──────── Records supplied

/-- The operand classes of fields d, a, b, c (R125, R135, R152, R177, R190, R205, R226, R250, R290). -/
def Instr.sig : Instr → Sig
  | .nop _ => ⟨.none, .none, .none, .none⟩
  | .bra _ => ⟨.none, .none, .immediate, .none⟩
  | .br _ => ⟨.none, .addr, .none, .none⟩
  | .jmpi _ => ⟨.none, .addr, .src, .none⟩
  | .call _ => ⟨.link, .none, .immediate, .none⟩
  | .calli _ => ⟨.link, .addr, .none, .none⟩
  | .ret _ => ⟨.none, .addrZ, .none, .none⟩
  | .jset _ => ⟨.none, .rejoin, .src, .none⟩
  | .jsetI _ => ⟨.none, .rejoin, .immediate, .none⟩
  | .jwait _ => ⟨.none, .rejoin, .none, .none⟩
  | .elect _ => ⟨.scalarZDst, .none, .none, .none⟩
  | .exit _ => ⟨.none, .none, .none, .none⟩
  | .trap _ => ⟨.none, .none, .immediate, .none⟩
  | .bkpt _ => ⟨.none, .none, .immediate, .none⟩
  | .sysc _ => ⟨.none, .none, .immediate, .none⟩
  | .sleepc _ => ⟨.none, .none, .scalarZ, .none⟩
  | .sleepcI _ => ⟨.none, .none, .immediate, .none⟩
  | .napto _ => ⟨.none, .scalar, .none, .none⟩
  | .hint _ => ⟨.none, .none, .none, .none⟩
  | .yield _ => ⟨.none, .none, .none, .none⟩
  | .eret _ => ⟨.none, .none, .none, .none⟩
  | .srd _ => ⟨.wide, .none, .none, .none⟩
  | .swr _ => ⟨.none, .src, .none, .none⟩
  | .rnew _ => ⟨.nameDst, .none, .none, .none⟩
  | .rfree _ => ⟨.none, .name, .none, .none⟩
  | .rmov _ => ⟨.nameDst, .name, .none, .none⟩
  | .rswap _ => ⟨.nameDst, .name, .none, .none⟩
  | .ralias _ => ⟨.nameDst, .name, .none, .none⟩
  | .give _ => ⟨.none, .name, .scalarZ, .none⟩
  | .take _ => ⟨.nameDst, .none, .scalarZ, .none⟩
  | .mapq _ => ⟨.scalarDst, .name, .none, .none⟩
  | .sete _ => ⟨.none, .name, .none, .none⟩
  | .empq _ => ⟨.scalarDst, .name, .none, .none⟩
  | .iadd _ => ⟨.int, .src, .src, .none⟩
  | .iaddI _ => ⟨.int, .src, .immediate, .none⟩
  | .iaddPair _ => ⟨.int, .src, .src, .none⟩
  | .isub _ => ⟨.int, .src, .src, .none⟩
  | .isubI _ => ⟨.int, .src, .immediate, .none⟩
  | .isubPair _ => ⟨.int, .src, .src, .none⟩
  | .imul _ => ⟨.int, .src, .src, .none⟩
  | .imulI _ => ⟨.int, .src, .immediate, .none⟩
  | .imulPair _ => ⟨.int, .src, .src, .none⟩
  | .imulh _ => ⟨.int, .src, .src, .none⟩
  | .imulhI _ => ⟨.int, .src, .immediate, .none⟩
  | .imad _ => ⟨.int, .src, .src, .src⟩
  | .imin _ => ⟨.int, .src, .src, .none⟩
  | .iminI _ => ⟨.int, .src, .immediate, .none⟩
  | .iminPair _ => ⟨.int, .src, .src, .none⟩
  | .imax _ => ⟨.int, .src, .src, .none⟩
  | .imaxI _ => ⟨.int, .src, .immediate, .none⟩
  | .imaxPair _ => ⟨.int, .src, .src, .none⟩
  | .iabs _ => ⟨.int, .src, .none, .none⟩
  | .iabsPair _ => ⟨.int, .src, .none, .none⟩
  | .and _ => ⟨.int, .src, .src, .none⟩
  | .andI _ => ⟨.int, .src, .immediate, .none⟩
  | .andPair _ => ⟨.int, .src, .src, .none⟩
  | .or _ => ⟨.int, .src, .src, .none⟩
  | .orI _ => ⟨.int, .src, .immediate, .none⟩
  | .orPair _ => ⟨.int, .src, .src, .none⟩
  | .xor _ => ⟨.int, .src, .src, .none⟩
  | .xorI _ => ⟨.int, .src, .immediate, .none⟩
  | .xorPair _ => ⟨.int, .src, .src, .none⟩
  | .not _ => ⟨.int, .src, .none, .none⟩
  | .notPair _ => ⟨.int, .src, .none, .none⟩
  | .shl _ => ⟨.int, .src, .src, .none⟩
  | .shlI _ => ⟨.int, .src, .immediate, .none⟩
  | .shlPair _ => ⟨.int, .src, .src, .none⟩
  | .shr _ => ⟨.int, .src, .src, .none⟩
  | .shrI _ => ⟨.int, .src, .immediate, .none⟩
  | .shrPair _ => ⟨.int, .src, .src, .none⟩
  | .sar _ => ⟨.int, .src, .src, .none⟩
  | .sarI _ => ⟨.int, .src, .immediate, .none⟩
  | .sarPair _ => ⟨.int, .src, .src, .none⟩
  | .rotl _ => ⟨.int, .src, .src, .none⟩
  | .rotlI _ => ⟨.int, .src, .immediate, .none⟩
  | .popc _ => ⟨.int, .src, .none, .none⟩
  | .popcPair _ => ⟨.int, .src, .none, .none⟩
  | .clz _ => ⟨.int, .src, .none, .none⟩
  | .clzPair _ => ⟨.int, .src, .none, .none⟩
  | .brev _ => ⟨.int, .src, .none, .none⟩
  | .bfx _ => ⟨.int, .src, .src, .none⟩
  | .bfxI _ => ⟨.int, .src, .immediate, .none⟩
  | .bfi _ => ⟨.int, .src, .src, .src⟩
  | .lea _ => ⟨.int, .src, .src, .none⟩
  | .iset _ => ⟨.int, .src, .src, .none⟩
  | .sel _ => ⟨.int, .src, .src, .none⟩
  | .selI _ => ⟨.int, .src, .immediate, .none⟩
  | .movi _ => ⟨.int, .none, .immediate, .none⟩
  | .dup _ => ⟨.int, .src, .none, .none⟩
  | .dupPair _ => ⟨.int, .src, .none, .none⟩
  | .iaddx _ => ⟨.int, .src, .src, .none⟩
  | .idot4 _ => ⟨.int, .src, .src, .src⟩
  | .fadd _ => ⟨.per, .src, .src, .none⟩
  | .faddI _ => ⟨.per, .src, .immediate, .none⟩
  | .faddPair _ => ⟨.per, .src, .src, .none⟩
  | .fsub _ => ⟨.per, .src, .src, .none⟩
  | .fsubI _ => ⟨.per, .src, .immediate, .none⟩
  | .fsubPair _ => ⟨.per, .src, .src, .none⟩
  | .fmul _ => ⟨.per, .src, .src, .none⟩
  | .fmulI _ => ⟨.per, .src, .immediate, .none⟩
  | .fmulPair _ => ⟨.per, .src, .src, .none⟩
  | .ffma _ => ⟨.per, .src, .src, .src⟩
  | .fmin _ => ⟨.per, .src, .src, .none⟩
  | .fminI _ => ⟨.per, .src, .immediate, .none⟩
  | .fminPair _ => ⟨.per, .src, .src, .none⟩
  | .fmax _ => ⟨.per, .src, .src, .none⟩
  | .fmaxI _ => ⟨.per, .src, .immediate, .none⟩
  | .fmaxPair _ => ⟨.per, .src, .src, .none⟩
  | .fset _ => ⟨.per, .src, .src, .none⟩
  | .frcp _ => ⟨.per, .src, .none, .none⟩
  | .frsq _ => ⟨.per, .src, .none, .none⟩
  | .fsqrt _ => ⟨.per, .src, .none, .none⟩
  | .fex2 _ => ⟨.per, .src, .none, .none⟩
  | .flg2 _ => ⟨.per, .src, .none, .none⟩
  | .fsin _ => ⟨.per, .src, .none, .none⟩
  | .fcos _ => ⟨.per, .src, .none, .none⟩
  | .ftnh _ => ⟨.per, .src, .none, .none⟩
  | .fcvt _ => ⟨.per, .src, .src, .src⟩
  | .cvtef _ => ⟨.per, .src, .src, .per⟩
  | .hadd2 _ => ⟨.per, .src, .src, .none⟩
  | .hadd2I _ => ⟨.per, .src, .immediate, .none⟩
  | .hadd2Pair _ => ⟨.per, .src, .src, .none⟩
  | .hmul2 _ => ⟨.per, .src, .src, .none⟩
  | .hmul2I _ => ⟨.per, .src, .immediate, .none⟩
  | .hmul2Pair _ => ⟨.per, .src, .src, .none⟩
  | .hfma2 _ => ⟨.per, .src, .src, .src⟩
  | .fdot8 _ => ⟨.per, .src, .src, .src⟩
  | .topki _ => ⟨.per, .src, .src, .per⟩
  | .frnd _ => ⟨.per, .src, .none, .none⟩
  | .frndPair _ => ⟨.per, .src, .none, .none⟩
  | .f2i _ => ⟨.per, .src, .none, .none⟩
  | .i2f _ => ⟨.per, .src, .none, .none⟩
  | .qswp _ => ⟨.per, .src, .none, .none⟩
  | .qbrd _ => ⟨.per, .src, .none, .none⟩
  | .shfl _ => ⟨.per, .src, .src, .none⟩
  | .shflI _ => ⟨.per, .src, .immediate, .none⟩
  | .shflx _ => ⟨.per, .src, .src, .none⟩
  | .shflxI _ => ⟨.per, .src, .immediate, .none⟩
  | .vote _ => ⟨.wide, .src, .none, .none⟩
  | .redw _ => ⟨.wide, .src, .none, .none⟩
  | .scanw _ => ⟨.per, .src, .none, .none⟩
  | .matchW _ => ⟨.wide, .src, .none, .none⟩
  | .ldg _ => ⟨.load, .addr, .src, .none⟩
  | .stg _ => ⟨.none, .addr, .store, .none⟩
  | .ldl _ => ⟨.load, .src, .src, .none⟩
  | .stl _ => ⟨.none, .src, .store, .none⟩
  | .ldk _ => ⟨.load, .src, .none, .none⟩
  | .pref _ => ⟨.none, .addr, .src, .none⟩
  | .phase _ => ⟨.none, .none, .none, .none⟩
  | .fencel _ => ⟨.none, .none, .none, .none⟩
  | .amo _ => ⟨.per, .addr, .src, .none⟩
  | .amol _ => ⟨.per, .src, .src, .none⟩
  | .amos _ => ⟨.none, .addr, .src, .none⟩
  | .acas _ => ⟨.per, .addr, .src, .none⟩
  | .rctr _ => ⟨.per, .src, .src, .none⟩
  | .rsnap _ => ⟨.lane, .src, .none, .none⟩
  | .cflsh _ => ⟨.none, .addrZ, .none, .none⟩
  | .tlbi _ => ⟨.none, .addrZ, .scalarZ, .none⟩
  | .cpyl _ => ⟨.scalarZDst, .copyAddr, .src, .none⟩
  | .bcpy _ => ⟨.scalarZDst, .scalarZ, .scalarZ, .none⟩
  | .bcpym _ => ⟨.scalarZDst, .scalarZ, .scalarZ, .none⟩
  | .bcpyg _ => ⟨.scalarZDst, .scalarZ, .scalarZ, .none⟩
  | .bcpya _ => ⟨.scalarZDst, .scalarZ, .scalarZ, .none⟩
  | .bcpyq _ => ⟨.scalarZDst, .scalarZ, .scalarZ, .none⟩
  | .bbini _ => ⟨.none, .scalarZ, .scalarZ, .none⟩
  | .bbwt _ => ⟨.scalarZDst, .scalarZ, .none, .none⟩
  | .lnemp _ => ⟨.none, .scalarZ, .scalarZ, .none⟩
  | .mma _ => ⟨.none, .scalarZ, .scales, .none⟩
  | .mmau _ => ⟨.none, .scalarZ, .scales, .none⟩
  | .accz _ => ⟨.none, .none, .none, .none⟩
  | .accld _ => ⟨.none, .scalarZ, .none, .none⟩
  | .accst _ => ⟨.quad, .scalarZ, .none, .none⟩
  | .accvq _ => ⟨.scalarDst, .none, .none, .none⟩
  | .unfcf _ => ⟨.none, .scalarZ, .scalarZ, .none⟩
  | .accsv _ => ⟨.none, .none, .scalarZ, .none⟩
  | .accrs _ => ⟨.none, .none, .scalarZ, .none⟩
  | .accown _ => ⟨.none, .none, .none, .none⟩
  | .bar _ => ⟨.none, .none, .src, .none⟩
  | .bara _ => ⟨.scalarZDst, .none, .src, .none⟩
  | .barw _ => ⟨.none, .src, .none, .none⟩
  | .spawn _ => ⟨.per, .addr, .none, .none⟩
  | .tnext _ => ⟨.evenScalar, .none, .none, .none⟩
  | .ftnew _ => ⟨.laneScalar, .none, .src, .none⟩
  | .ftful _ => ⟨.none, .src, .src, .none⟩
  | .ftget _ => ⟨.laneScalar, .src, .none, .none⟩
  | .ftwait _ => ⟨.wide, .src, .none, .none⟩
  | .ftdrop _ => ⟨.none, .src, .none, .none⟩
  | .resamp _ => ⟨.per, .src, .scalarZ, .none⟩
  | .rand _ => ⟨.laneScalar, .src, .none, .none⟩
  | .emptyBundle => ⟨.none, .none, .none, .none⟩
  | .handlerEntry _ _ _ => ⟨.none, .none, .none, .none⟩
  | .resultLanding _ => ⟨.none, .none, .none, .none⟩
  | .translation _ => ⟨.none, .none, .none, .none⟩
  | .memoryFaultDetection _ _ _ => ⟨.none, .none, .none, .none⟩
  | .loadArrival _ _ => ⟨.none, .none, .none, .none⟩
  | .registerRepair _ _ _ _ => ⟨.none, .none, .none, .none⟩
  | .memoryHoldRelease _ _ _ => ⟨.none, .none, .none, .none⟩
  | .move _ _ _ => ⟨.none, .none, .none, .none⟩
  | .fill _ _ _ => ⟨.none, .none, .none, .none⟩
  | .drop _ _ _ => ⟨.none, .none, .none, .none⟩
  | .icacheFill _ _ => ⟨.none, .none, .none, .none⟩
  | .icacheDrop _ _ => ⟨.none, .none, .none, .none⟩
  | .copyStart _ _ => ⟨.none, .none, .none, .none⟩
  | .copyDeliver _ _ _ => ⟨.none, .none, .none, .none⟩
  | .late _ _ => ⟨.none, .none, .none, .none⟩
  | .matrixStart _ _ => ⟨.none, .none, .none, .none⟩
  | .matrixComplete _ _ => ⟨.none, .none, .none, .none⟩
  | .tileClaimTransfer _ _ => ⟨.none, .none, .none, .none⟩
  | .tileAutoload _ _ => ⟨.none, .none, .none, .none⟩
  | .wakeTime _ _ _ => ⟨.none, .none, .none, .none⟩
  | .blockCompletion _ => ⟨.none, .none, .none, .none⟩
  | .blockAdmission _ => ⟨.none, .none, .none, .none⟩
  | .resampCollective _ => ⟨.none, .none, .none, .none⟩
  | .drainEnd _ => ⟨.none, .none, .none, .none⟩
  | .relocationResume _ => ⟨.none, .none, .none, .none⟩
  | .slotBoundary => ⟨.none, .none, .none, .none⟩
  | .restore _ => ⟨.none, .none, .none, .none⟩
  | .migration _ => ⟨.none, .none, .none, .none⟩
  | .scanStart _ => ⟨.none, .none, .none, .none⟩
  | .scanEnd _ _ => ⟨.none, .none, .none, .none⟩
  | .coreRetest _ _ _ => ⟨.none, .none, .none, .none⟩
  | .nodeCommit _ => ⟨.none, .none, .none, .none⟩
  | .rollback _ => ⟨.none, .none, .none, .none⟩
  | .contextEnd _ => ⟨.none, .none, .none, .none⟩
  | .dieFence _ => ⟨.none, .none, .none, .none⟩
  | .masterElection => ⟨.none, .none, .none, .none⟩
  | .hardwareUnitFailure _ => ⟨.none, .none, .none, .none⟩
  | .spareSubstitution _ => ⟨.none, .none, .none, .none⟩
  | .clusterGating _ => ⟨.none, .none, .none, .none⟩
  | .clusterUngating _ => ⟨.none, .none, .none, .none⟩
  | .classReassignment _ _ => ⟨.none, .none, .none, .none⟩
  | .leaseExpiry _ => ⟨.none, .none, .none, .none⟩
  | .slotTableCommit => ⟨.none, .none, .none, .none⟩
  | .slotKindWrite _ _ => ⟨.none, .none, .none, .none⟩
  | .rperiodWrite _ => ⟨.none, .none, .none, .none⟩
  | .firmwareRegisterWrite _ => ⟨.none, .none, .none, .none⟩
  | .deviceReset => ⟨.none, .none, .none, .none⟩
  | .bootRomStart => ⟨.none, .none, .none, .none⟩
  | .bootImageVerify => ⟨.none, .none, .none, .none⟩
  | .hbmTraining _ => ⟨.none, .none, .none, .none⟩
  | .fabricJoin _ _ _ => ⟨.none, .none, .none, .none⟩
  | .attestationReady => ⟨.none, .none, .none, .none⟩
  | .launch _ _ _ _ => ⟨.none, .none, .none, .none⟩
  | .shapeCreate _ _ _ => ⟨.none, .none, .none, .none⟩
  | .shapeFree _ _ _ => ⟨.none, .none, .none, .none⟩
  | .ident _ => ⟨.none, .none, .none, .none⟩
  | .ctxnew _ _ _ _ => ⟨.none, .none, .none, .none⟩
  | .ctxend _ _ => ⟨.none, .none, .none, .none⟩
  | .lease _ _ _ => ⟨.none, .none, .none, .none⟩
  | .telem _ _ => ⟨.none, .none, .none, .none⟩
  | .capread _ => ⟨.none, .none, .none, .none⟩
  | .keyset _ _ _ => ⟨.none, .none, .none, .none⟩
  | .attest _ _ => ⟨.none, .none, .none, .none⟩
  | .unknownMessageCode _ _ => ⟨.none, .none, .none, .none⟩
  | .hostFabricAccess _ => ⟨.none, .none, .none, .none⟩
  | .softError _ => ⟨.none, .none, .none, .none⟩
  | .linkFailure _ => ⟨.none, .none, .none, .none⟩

────────────────

_Task description_. In the entries above, some lines hold the string "laneScalar". Copy each of them.

_Completed exercise_.
  | .ftnew _ => ⟨.laneScalar, .none, .src, .none⟩
  | .ftget _ => ⟨.laneScalar, .src, .none, .none⟩
  | .rand _ => ⟨.laneScalar, .src, .none, .none⟩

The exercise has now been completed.